Top of EXERCISE INPUT

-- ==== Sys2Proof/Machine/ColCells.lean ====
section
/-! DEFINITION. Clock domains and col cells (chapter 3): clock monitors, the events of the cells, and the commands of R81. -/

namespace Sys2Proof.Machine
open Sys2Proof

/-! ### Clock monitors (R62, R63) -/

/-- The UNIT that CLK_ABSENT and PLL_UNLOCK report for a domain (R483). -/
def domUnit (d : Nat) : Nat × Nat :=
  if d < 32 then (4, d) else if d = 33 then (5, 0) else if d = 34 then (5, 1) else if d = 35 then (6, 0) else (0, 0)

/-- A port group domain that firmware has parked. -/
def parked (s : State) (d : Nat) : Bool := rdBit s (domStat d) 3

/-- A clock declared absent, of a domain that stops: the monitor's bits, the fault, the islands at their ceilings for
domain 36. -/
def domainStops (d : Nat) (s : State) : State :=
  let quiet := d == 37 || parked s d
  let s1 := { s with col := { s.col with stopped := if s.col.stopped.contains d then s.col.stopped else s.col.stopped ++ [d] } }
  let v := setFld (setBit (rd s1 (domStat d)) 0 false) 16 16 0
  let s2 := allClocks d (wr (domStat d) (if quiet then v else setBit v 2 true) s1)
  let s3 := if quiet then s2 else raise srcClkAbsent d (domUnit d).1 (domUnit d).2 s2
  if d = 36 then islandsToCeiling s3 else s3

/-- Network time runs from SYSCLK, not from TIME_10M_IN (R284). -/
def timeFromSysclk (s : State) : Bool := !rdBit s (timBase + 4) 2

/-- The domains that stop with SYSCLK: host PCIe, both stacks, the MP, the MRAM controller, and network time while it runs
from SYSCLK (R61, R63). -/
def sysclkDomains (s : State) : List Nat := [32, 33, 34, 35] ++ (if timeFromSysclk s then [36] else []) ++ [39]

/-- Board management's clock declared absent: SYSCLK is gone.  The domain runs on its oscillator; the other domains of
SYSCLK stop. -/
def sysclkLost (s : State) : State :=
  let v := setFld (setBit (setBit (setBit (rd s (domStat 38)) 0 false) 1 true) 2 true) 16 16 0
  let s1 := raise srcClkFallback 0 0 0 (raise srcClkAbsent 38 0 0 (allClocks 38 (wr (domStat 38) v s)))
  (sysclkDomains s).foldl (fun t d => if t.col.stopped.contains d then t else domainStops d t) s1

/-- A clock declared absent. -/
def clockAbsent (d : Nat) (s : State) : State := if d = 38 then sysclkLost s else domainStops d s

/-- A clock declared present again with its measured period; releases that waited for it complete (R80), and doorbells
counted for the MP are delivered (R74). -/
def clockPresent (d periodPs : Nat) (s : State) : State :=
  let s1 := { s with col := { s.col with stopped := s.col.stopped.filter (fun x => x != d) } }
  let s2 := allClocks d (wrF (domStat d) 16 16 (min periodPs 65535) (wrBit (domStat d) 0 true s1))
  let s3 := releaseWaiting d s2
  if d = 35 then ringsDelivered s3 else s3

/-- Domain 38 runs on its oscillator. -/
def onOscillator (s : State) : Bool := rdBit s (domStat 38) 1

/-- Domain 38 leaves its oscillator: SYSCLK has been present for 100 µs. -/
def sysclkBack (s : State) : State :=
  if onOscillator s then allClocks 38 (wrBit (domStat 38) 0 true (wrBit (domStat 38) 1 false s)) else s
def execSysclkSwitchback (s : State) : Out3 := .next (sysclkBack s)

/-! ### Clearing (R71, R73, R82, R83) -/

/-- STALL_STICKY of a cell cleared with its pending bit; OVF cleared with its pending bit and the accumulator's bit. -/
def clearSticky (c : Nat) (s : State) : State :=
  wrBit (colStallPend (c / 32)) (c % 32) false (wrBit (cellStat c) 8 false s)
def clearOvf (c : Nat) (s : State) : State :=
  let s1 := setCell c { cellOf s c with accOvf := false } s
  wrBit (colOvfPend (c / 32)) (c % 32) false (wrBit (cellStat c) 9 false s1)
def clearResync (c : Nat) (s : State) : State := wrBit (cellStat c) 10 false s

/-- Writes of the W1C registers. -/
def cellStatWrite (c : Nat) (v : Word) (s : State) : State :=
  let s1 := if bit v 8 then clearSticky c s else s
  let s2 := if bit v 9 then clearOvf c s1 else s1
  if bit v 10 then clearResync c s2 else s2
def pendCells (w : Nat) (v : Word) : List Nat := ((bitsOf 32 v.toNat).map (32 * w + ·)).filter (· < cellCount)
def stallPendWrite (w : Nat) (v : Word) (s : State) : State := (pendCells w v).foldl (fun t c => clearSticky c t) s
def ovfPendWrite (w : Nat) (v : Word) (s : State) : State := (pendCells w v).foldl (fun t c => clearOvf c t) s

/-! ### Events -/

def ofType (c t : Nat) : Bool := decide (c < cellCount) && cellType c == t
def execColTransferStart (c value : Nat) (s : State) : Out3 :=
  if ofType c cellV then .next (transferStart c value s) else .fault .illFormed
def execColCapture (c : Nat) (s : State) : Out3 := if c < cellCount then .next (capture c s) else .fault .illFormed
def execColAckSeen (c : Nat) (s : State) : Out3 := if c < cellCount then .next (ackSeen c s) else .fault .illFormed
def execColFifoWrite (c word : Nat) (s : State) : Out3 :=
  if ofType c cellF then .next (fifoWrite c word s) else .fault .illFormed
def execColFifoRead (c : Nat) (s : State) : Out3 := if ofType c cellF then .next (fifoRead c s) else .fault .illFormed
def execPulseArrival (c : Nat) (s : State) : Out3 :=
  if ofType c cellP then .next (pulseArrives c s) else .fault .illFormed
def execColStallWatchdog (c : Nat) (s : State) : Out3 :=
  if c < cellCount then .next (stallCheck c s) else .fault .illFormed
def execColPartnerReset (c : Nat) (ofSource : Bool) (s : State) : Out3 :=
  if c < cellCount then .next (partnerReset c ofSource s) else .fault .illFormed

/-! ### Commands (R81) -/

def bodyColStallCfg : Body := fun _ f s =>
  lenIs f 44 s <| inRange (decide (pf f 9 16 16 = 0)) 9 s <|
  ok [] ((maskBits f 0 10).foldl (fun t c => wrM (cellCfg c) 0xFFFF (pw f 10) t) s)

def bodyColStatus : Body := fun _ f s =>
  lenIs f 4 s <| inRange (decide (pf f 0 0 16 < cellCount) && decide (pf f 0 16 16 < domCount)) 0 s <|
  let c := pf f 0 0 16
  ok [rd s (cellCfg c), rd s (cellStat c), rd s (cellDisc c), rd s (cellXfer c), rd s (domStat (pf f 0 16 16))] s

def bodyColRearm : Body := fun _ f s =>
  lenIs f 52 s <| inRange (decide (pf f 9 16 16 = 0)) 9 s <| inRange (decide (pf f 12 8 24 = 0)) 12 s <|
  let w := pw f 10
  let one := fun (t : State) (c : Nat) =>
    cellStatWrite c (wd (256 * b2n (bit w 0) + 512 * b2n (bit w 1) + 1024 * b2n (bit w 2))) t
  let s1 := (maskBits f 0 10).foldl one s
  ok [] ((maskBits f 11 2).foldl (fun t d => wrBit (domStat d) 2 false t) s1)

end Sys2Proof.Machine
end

Bottom of EXERCISE INPUT

WHAT TO PRODUCE: Each line carrying the string "parked" should be copied out from the entries.

SOLVED EXERCISE:
/-- A port group domain that firmware has parked. -/
def parked (s : State) (d : Nat) : Bool := rdBit s (domStat d) 3
  let quiet := d == 37 || parked s d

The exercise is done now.